I never thought it would be possible to be too healthy.
That is until I was.
It’s no secret that I battled a hard struggle with anorexia when I was 18 years old. What started as a healthy habit of going to the gym and saying no to cheesecake for dessert quickly spawned into a weight-loss of 40-50 lbs.
Weight that I didn’t need to lose and that left me at a malnourished state of 84 lbs.
Years later, you would think that the experience of my illness would scare me into making sure that I didn’t take that downward spiral again. However, it apparently didn’t. Unfortunately, anorexia is something that I think I will deal with for the rest of my life. That is, if I let it.
Over years since, my weight has fluctuated up and down. During the winter/spring last year, my weight dropped until my family (who have a tendency to closely monitor my weight – but really, can you blame them?) brought up the issue. I decided to fix myself before I went too far and I began a love affair with baking and cooking. This lasted until the fall, at which time a photo of myself surfaced on Facebook. This photo made my face look full (which, by the way, was one of the things that started my whole eating disorder in the first place – I always had a strong desire to have a thin face/sleek jawline/refined cheekbones… call me crazy, I know).
This past summer, I also started developing some digestion issues. My stomach would randomly cramp up and I would become bloated and gassy. I started doing research and everything I read blamed wheat, yeast, dairy, alcohol, caffeine, and sugar on these symptoms.
So I cut it all out of my diet. And I cut out all baking and cooking (with respect to my minimalist meals). I cut out the things that I used to enjoy, and that my boyfriend and I used to enjoy together.
I ate “clean,” which looking back was actually deprivation. For the past four months I stopped going to social functions that revolved around food, I stopped going out and drinking with friends, I stopped wanting to go to restaurants and enjoy an evening with my boyfriend, I stopped wanting to experiment in the kitchen with my boyfriend, I stopped laughing and enjoying myself, I was moody because I wasn’t eating properly, I was tired all the time from my body lacking necessary fuel, I was anxious, I was paranoid.
I was so healthy I became unhealthy.
My weight (again) plummeted. I was eating as clean as possible, exercising, going to bed early, following every single recommendation that every single website I read spit at me – yet everyone was telling me how unhealthy, tired and sick I looked.
I recently had a lesson with my new horse. She’s 8 months old and I love her to bits. We were working on our ground training and she was pulling on me. I had to swing my arm and resist against her pulling until she stopped fussing and stood still. By the end of it (like 10 seconds) I was exhausted. My arm was tired, my chest was tired. I just wanted to sit down.
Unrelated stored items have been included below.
-- ==== Sys2Proof/Laws/Decode.lean ====
section
/-! SUPPORT. The fields of a word written from its bytes, and the packing of ENQ's operand words. -/

namespace Sys2Proof

/-! ## A word and its bytes -/

theorem wordOfBytes_toNat (a b c d : Byte) :
    (wordOfBytes a b c d).toNat = a.toNat * 2 ^ 24 + b.toNat * 2 ^ 16 + c.toNat * 2 ^ 8 + d.toNat := by
  have := a.isLt
  have := b.isLt
  have := c.isLt
  have := d.isLt
  simp only [wordOfBytes, BitVec.toNat_append]
  rw [← Nat.shiftLeft_add_eq_or_of_lt (by omega), ← Nat.shiftLeft_add_eq_or_of_lt (by omega),
    ← Nat.shiftLeft_add_eq_or_of_lt (by omega)]
  simp only [Nat.shiftLeft_eq]
  omega

@[simp] theorem opcodeOf_wordOfBytes (a b c d : Byte) : opcodeOf (wordOfBytes a b c d) = a := by
  have := a.isLt
  have := b.isLt
  have := c.isLt
  have := d.isLt
  apply BitVec.eq_of_toNat_eq
  simp only [opcodeOf, BitVec.extractLsb'_toNat, wordOfBytes_toNat, Nat.shiftRight_eq_div_pow]
  omega

@[simp] theorem idField_wordOfBytes (a b c d : Byte) : idField (wordOfBytes a b c d) = b := by
  have := a.isLt
  have := b.isLt
  have := c.isLt
  have := d.isLt
  apply BitVec.eq_of_toNat_eq
  simp only [idField, BitVec.extractLsb'_toNat, wordOfBytes_toNat, Nat.shiftRight_eq_div_pow]
  omega

@[simp] theorem txField_wordOfBytes (a b c d : Byte) : txField (wordOfBytes a b c d) = c := by
  have := a.isLt
  have := b.isLt
  have := c.isLt
  have := d.isLt
  apply BitVec.eq_of_toNat_eq
  simp only [txField, BitVec.extractLsb'_toNat, wordOfBytes_toNat, Nat.shiftRight_eq_div_pow]
  omega

@[simp] theorem lowByte_wordOfBytes (a b c d : Byte) : lowByte (wordOfBytes a b c d) = d := by
  have := a.isLt
  have := b.isLt
  have := c.isLt
  have := d.isLt
  apply BitVec.eq_of_toNat_eq
  simp only [lowByte, BitVec.extractLsb'_toNat, wordOfBytes_toNat, Nat.shiftRight_eq_div_pow]
  omega

theorem busField_wordOfBytes (a b c d : Byte) :
    busField (wordOfBytes a b c d) = if b.getLsbD 0 then .b else .a := by
  simp only [busField, wordOfBytes, BitVec.getLsbD_append]
  rfl

theorem wordOfBytes_and (a b c d a' b' c' d' : Byte) :
    wordOfBytes a b c d &&& wordOfBytes a' b' c' d' = wordOfBytes (a &&& a') (b &&& b') (c &&& c') (d &&& d') := by
  unfold wordOfBytes
  apply BitVec.eq_of_getLsbD_eq
  intro i hi
  simp only [BitVec.getLsbD_and, BitVec.getLsbD_append]
  split <;> [rfl; split] <;> [rfl; split] <;> rfl

theorem wordOfBytes_inj {a b c d a' b' c' d' : Byte} (h : wordOfBytes a b c d = wordOfBytes a' b' c' d') :
    a = a' ∧ b = b' ∧ c = c' ∧ d = d' :=
  ⟨by simpa using congrArg opcodeOf h, by simpa using congrArg idField h, by simpa using congrArg txField h,
    by simpa using congrArg lowByte h⟩

/-- A word is its four bytes. -/
theorem word_eq_wordOfBytes (w : Word) : w = wordOfBytes (opcodeOf w) (idField w) (txField w) (lowByte w) := by
  have := w.isLt
  apply BitVec.eq_of_toNat_eq
  simp only [wordOfBytes_toNat, opcodeOf, idField, txField, lowByte, BitVec.extractLsb'_toNat,
    Nat.shiftRight_eq_div_pow]
  omega

theorem start_word_eq (id : Byte) (dur : Half) :
    (0x02#8 ++ id ++ dur : Word) = wordOfBytes 0x02#8 id (dur.extractLsb' 8 8) (dur.extractLsb' 0 8) := by
  have := id.isLt
  have := dur.isLt
  apply BitVec.eq_of_toNat_eq
  simp only [BitVec.toNat_append, wordOfBytes_toNat, BitVec.extractLsb'_toNat, Nat.shiftRight_eq_div_pow]
  rw [← Nat.shiftLeft_add_eq_or_of_lt (by omega), ← Nat.shiftLeft_add_eq_or_of_lt (by omega)]
  simp only [Nat.shiftLeft_eq, BitVec.toNat_ofNat]
  omega

theorem lowHalf_append (x : BitVec 16) (d : Half) : lowHalf (x ++ d) = d := by
  have := x.isLt
  have := d.isLt
  apply BitVec.eq_of_toNat_eq
  simp only [lowHalf, BitVec.extractLsb'_toNat, BitVec.toNat_append, Nat.shiftRight_eq_div_pow]
  rw [← Nat.shiftLeft_add_eq_or_of_lt (by omega)]
  simp only [Nat.shiftLeft_eq]
  omega

theorem highHalf_append (x : BitVec 16) (d : Half) : (x ++ d : Word).extractLsb' 16 16 = x := by
  have := x.isLt
  have := d.isLt
  apply BitVec.eq_of_toNat_eq
  simp only [BitVec.extractLsb'_toNat, BitVec.toNat_append, Nat.shiftRight_eq_div_pow]
  rw [← Nat.shiftLeft_add_eq_or_of_lt (by omega)]
  simp only [Nat.shiftLeft_eq]
  omega

theorem busField_busByte (t : Bus) (a c d : Byte) : busField (wordOfBytes a (busByte t) c d) = t := by
  rw [busField_wordOfBytes]
  cases t <;> rfl

/-! ## ENQ operand words -/

theorem packPayload_length (bs : List Byte) : (packPayload bs).length = dataWords bs.length := by
  induction bs using packPayload.induct with
  | case1 => rfl
  | case2 b0 => simp [packPayload, dataWords]
  | case3 b0 b1 => simp [packPayload, dataWords]
  | case4 b0 b1 b2 => simp [packPayload, dataWords]
  | case5 b0 b1 b2 b3 rest ih =>
    simp only [packPayload, List.length_cons, ih, dataWords]
    omega

/-- The lane j < 4 of the first word. -/
theorem payloadByte_lane (a b c d : Byte) (ws : List Word) :
    payloadByte (wordOfBytes a b c d :: ws) 0 = d ∧ payloadByte (wordOfBytes a b c d :: ws) 1 = c ∧
      payloadByte (wordOfBytes a b c d :: ws) 2 = b ∧ payloadByte (wordOfBytes a b c d :: ws) 3 = a :=
  ⟨lowByte_wordOfBytes a b c d, txField_wordOfBytes a b c d, idField_wordOfBytes a b c d,
    opcodeOf_wordOfBytes a b c d⟩

/-- The lanes of the words after the first. -/
theorem payloadByte_succ (w : Word) (ws : List Word) (j : Nat) : payloadByte (w :: ws) (j + 4) = payloadByte ws j := by
  have h1 : (j + 4) / 4 = j / 4 + 1 := by omega
  have h2 : (j + 4) % 4 = j % 4 := by omega
  simp only [payloadByte, h1, h2, List.getD_cons_succ]

/-- Each payload byte is read back from its lane (30_encoding R107). -/
theorem payloadByte_packPayload (bs : List Byte) (ws : List Word) (j : Nat) (h : j < bs.length) :
    payloadByte (packPayload bs ++ ws) j = bs[j] := by
  induction bs using packPayload.induct generalizing j with
  | case1 => simp at h
  | case2 b0 =>
    obtain rfl : j = 0 := by simpa using h
    exact (payloadByte_lane ..).1
  | case3 b0 b1 =>
    have hj : j = 0 ∨ j = 1 := by simp at h; omega
    rcases hj with rfl | rfl
    · exact (payloadByte_lane ..).1
    · exact (payloadByte_lane ..).2.1
  | case4 b0 b1 b2 =>
    have hj : j = 0 ∨ j = 1 ∨ j = 2 := by simp at h; omega
    rcases hj with rfl | rfl | rfl
    · exact (payloadByte_lane ..).1
    · exact (payloadByte_lane ..).2.1
    · exact (payloadByte_lane ..).2.2.1
  | case5 b0 b1 b2 b3 rest ih =>
    simp only [packPayload, List.cons_append]
    by_cases h4 : j < 4
    · have hj : j = 0 ∨ j = 1 ∨ j = 2 ∨ j = 3 := by omega
      rcases hj with rfl | rfl | rfl | rfl
      · exact (payloadByte_lane ..).1
      · exact (payloadByte_lane ..).2.1
      · exact (payloadByte_lane ..).2.2.1
      · exact (payloadByte_lane ..).2.2.2
    · obtain ⟨k, rfl⟩ : ∃ k, j = k + 4 := ⟨j - 4, by omega⟩
      rw [payloadByte_succ, ih k (by simpa using h)]
      simp

theorem unpackPayload_packPayload (bs : List Byte) (ws : List Word) :
    unpackPayload bs.length (packPayload bs ++ ws) = bs := by
  apply List.ext_getElem
  · simp [unpackPayload]
  · intro j h1 h2
    simp [unpackPayload, payloadByte_packPayload bs ws j h2]

theorem lanesClear_packPayload (bs : List Byte) (ws : List Word) :
    lanesClear bs.length (packPayload bs ++ ws) = true := by
  induction bs using packPayload.induct with
  | case1 => rfl
  | case2 b0 =>
    have := b0.isLt
    simp only [lanesClear, Bool.or_eq_true, decide_eq_true_eq]
    right
    apply BitVec.eq_of_toNat_eq
    simp [packPayload, dataWords, wordOfBytes_toNat, Nat.shiftRight_eq_div_pow]
    omega
  | case3 b0 b1 =>
    have := b0.isLt
    have := b1.isLt
    simp only [lanesClear, Bool.or_eq_true, decide_eq_true_eq]
    right
    apply BitVec.eq_of_toNat_eq
    simp [packPayload, dataWords, wordOfBytes_toNat, Nat.shiftRight_eq_div_pow]
    omega
  | case4 b0 b1 b2 =>
    have := b0.isLt
    have := b1.isLt
    have := b2.isLt
    simp only [lanesClear, Bool.or_eq_true, decide_eq_true_eq]
    right
    apply BitVec.eq_of_toNat_eq
    simp [packPayload, dataWords, wordOfBytes_toNat, Nat.shiftRight_eq_div_pow]
    omega
  | case5 b0 b1 b2 b3 rest ih =>
    simp only [lanesClear, Bool.or_eq_true, decide_eq_true_eq] at ih ⊢
    by_cases hr : rest.length % 4 = 0
    · left
      simp only [List.length_cons]
      omega
    · right
      have h1 : dataWords (b0 :: b1 :: b2 :: b3 :: rest).length - 1 = dataWords rest.length - 1 + 1 := by
        simp only [dataWords, List.length_cons]
        omega
      have h2 : (b0 :: b1 :: b2 :: b3 :: rest).length % 4 = rest.length % 4 := by
        simp only [List.length_cons]
        omega
      rw [h1, h2, packPayload, List.cons_append, List.getD_cons_succ]
      exact ih.resolve_left hr

theorem unpackDests_packDests (ds : List Addr) : unpackDests (packDests ds) = ds := by
  simp [unpackDests, packDests, Function.comp_def, lowHalf_append]

theorem destsClear_packDests (ds : List Addr) : destsClear (packDests ds) = true := by
  simp [destsClear, packDests, highHalf_append]

/-- The operand words of `ENQ` behind the data words are the destination words. -/
theorem drop_packPayload (bs : List Byte) (ws : List Word) :
    (packPayload bs ++ ws).drop (dataWords bs.length) = ws := by
  rw [← packPayload_length, List.drop_left]

theorem operandCount_le (w : Word) : operandCount w ≤ 319 := by
  have h1 := (txField w).isLt
  have h2 := (lowByte w).isLt
  unfold operandCount dataWords
  split
  · omega
  · split <;> omega

end Sys2Proof
end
She’s 8 months old. What am I going to do when she grows and gets even stronger? How am I supposed to be a responsible, capable horse owner if I can’t even manage her as a filly? Where did the strong rider I used to go?
One night about two weeks ago my boyfriend and I made a gluten-free pizza. I didn’t feel good afterward and I blamed him. I cried and said that it’s his fault I felt so sick – that he wants me to be sexier and have curves and I can’t because I can’t eat so many food groups – that he’s trying to make me eat it and it makes me sick. I realized that I was holding a lot of anger inside at him because I sub-consciously felt guilty that I wasn’t good enough. I knew was hurting our relationship because I wasn’t the fun-loving girl I used to be, but instead of dealing with my issues I blamed him.
These two realizations hit me like a ton of bricks. I have consistently looked at myself in the mirror while wearing just underwear and I hate seeing my bones – I want to be sexy. Yet it didn’t make me want to change. I wanted to change for my horse. I wanted to change for my relationship.
“Being sexy” isn’t something I actually value. Being a capable horse owner is. Being a good girlfriend that is happy and has fun with her boyfriend is.
It was then that I realized that I’m not sick. I’m not “allergic” to all those food groups like I told everyone that I was. I was anorexic again. I was pretending that they affected me because I was mentally sick.
Since that day of realization about one and a half weeks ago, I have since started eating healthier. I am back to eating wheat. I am back to snacking and going out for beers and laughing. I am back to baking cookies with my boyfriend and licking the mixing spoons. I am back to being his girlfriend.
I love my relationship. I love the fact that I am a horse girl. I love my life. I have vowed that I NEED to stop this. I NEED to stop harming myself. I NEED to value my self – in every single shape and role.
I have felt better and happier this past week than I have in over four months. Thank you to everyone that has been so understanding, helping, and kind during this hard time for me. I am so grateful for all of you.
(Originally written in 2014) In this season of temptations and food-related guilt, often associated with the holidays… please, please, please don’t let it ruin your time with friends and family. You are more than your exterior, so celebrate love and happiness this season.